Where is the given function discontinuous?
$$f(x)= \begin{cases} x^2&\quad\text{if }x < -1\\ \sqrt{x + 4}&\quad\text{if }−1 ≤ x ≤ 0\\ \sin(2x)/x&\quad\text{if }x > 0\\ \end{cases}$$
I have checked discontinuity with $x=0$ (continuous), and also with $x=-1$ (discontinuous).
Is my solution true? Is the point $x=-1$ is the only point where this function is discontinuous?
Yes that is correct. From one side the graph approaches $1$ but the other side approaches $\sqrt{3} \neq 1$. Since the limits disagree from both sides we have a jump discontinuity.
As $f(x)$ is a picewise function, in order to check its discontinuity, you should check the sets the function is defined by.
So: if $x < -1$, the function is continuous as it is defined as $x^2$, which is continuous because it is a polynomial.
If $x=-1$, we've got that $$\lim_{x \to -1^-} f(x) = 1 \neq \sqrt3 = \lim_{x \to -1^+} f(x)$$ so, directly, $f$ is discontinuous in $x=-1$.
If $-1 < x < 0$, $f$ is continuous because $\sqrt{x + 4}$ is continous in its domain (you can prove it).

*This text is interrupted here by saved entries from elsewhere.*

/-- BLOCK_RESUME: the system controller has resolved the block's route-S causes, or its last handler has returned
(R343, R346). A handler that is still due then runs first; where there is none, the context is killed (R337). -/
def Mach.blockResume (m : Mach) (t b : Nat) : Option Mach :=
  match m.block b with
  | none => none
  | some blk =>
    if !blk.halted || !blk.routed || blk.out || !m.alive blk || !blk.uncovered.isEmpty then none
    else
      let run := blk.running
      if blk.failures.any (fun e => routeOf e.2.cause = .system && (run = none || run = some e.1)) then
        let blk := { blk with
          noticeDue := none, noticed := false
          warps := blk.warps.map (fun e => (e.1, e.2.systemDone (run = some e.1))) }
        if run.isSome then some (m.setBlock b blk)
        else if blk.await.isEmpty then some (m.resumeBlock t b blk)
        else if (m.launchOf blk).hndl = 0 then some ((m.setBlock b blk).kill t blk.ctx blk.primaryCause 2)
        else some (m.setBlock b blk)
      else if run = none && blk.await.isEmpty && blk.primary.isSome then some (m.resumeBlock t b blk)
      else none

/-- FAULT_TIMEOUT: KILLT ms have passed after the notice without a covering TLBINV (R343). -/
def Mach.faultTimedOut (m : Mach) (t b : Nat) : Option Mach :=
  match m.block b with
  | none => none
  | some blk =>
    match blk.noticeDue with
    | some d => if d ≤ t && !blk.uncovered.isEmpty && m.alive blk then some (m.kill t blk.ctx faultTimeout 4) else none
    | none => none

/-- ERET (R346): Returns from the trap handler as the frame directs. -/
def execEret (w : ZForm) (s : State) : Host.Outcome State Fault Refusal :=
  outcome .noWarpAtIssue ((openCx (.eret w) s).map (fun c => s.lift c.t c.runEret))

/-- WARP_STOP (R268): A warp stops at the point its failure's rule gives. -/
def execWarpStop (blk w : Nat) (s : State) : Host.Outcome State Fault Refusal :=
  event s ((s.m.warpStop s.now blk w).map (fun m => (s.now, m)))

/-- HALT_BROADCAST (R269): The stop reaches the block's other warps two cycles later and they stop after their skid. -/
def execHaltBroadcast (blk : Nat) (s : State) : Host.Outcome State Fault Refusal :=
  eventW s (s.m.haltBroadcast s.now blk)

/-- HANDLER_ENTRY (R341): The trap handler is entered in a warp whose cause routes to it. -/
def execHandlerEntry (blk w : Nat) (s : State) : Host.Outcome State Fault Refusal :=
  eventW s ((s.m.handlerEntry s.now blk w).map (fun m => (s.now, m)))

/-- BLOCK_RESUME (R343): The system controller resumes a halted block after its translation faults are covered. -/
def execBlockResume (blk : Nat) (s : State) : Host.Outcome State Fault Refusal :=
  event s ((s.m.blockResume s.now blk).map (fun m => (s.now, m)))

/-- FAULT_TIMEOUT (R343): KILLT passes after a notice without a covering TLBINV and the context is killed. -/
def execFaultTimeout (blk : Nat) (s : State) : Host.Outcome State Fault Refusal :=
  event s ((s.m.faultTimedOut s.now blk).map (fun m => (s.now, m)))

end Sys2Proof.Machine
end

If $x = 0$, we see that $$\lim_{x \to 0^-} f(x) = \sqrt{0 + 4} = 2$$ and $$\lim_{x \to 0^+} f(x) = \lim_{x \to 0^+} \sin(2x)/x = \lim_{x \to 0^+} 2\cos(2x) / 1 = 2\cos(0) = 2$$ (we have applied L'Hôpital's rule).

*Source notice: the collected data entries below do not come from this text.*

-- ==== Sys2Proof/Machine/Physical.lean ====
section
/-!
DEFINITION. Soft errors and the scrub (16_die.md R300 to R303, 15_cluster.md R284), power, the boot chain and
temperature (23_physical.md R394 to R400).
-/
namespace Sys2Proof.Machine
open Sys2Proof

/-! ### Soft errors -/

/-- SOFT_ERROR_CORRECTED (16_die.md R300, R303). -/
def Mach.softError (m : Mach) (caps : Caps) (die : Nat) : Option Mach :=
  if !m.stackOn caps die then none
  else
    let d := m.die die
    some (m.setDie die { d with cecnt := satInc d.cecnt })

/-- The die and channel of an uncorrectable error, the granule, its cause and its source (R300, R303). -/
def errDie : ErrLoc → Nat
  | .store c | .acc c | .bstage c => c / 64
  | .l2data g | .dram g | .walk g => g * 32 / 2 ^ 36
def errGranule : ErrLoc → Option Nat
  | .store _ | .acc _ | .bstage _ => none
  | .l2data g | .dram g | .walk g => some g
def errCause : ErrLoc → Nat
  | .store _ => 0x61
  | .acc _ => 0x62
  | .bstage _ => 0x63
  | .l2data _ => mcL2Data
  | .dram _ => mcDram
  | .walk _ => mcWalk
def errSource : ErrLoc → Nat
  | .store _ | .acc _ | .bstage _ => 3
  | .l2data _ => 1
  | .dram _ | .walk _ => 0

/-- The channel of a granule. -/
def granuleChannel (g : Nat) : Nat := g * 32 / 2 ^ 31

/-- Whether a channel's partition is being zeroised (01_device.md R13). -/
def Mach.zeroingChannel (m : Mach) (ch : Nat) : Bool := (m.channel ch).v && (m.part (m.channel ch).own.toNat).zeroing

/-- A channel in which a zeroisation meets an error is retired (01_device.md R13). -/
def Mach.retire (m : Mach) (ch : Nat) : Mach :=
  if m.zeroingChannel ch then m.setChannel ch { m.channel ch with ret := true } else m

/-- A granule becomes uncorrectable in its home slice or in DRAM; in a partition that is being zeroised the error is recorded, and its
channel is retired (R303, 01_device.md R13). -/
def Mach.spoil (m : Mach) (g : Nat) (l2 : Bool) : Mach :=
  let ch := granuleChannel g
  let m := if m.bad.contains g then m else { m with bad := g :: m.bad, badL2 := if l2 then g :: m.badL2 else m.badL2 }
  if m.zeroingChannel ch then (m.countUe (ch / 32) (some (ch % 32)) 0).retire ch else m

/-- UNCORRECTABLE_ERROR: the error, and the kill of the context that would consume the data (R300). Where `ctx` names
no context of the partition, nothing has consumed it yet. -/
def Mach.uncorrectable (m : Mach) (caps : Caps) (t : Nat) (loc : ErrLoc) (ctx : Nat) : Option Mach :=
  if !m.stackOn caps (errDie loc) then none
  else
    let m := match (errGranule loc) with
      | some g => m.spoil g (errSource loc = 1)
      | none => m
    let owns := match (errGranule loc) with
      | some g => (m.channel (granuleChannel g)).v && (m.channel (granuleChannel g)).own.toNat = m.ctxPart ctx
      | none => true
    if (m.ctx ctx).v && owns then
      let m := m.countUe (errDie loc) ((errGranule loc).map (fun g => granuleChannel g % 32)) (errSource loc)
      some (m.kill t ctx (errCause loc) 2)
    else some m

/-- L1_TAG_ERROR: an uncorrectable tag error invalidates the set's lines, and a data error its line (15_cluster.md R284,
DEDUCED, log entry 68). -/
def Mach.l1Error (m : Mach) (caps : Caps) (core line : Nat) (tag : Bool) : Option Mach :=
  let c := m.cluster (core / 4)
  if !m.stackOn caps (core / 64) then none
  else if tag then
    some { m.setCluster (core / 4) { c with terr := satInc c.terr } with l1 := m.l1.filter (fun e => e.core != core) }
  else
    some { m.setCluster (core / 4) { c with derr := satInc c.derr } with
      l1 := m.l1.filter (fun e => !(e.core = core && e.line = line)) }

/-- The dirty lines that an error in a home slice loses: those of the line's set for its tag, else the line alone (R302). -/
def Mach.lostLines (m : Mach) (line : Nat) (tag : Bool) : List Nat :=
  (m.dirty.map (·.1)).filter (fun l => l = line || (tag && l / 2 ^ 24 = line / 2 ^ 24 && Config.l2Set l = Config.l2Set line))

/-- L2_TAG_OR_EVICT_ERROR: the lines are lost, the contexts of the owning partition are killed, and machine-check records name
every line (R302, DEDUCED, log entry 68). -/
def Mach.l2Error (m : Mach) (caps : Caps) (t line : Nat) (tag : Bool) : Option Mach :=
  let ch := line / 2 ^ 24
  if !m.stackOn caps (ch / 32) || (!tag && (m.dirty.find line).isNone) then none
  else
    let c := m.channel ch
    let cause := if tag then mcL2Tag else mcEvict
    let lost := m.lostLines line tag
    let m := ((lost.foldl Mach.loseLine m).countUe (ch / 32) (some (ch % 32)) (if tag then 2 else 1)).retire ch
    let m := if c.v then m.losePart t c.own.toNat cause line else m
    some ((lost.filter (fun l => l != line)).foldl (fun m l => m.check [] [cause] (some (ch, l))) m)

/-- SCRUB: the scrub records an uncorrectable granule of an owned channel's line, and consumes nothing (R303). -/
def Mach.scrub (m : Mach) (caps : Caps) (line : Nat) : Option Mach :=
  let ch := line * 128 / 2 ^ 31
  if !m.stackOn caps (ch / 32) || !(m.channel ch).v then none
  else if m.lineBad line then some (m.countUe (ch / 32) (some (ch % 32)) (if m.bad.any (fun g => g / 4 = line && m.badInL2 g) then 1 else 0))
  else some m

So, as $$f(0) = \lim_{x \to 0^-} f(x) = \lim_{x \to 0^+} f(x)$$ we have proved that $f$ is continuous in $x=0$.
And, finally, if $x > 0$, the function is defined by $\sin(2x)/x$, which isn't defined if $x=0$. As we are seeing the behaivour of $f$ in for values of $x$ that verify $x > 0$, the function will be continuous in this part of the function.
So, where is the function discontinuous? Only in $x = -1$.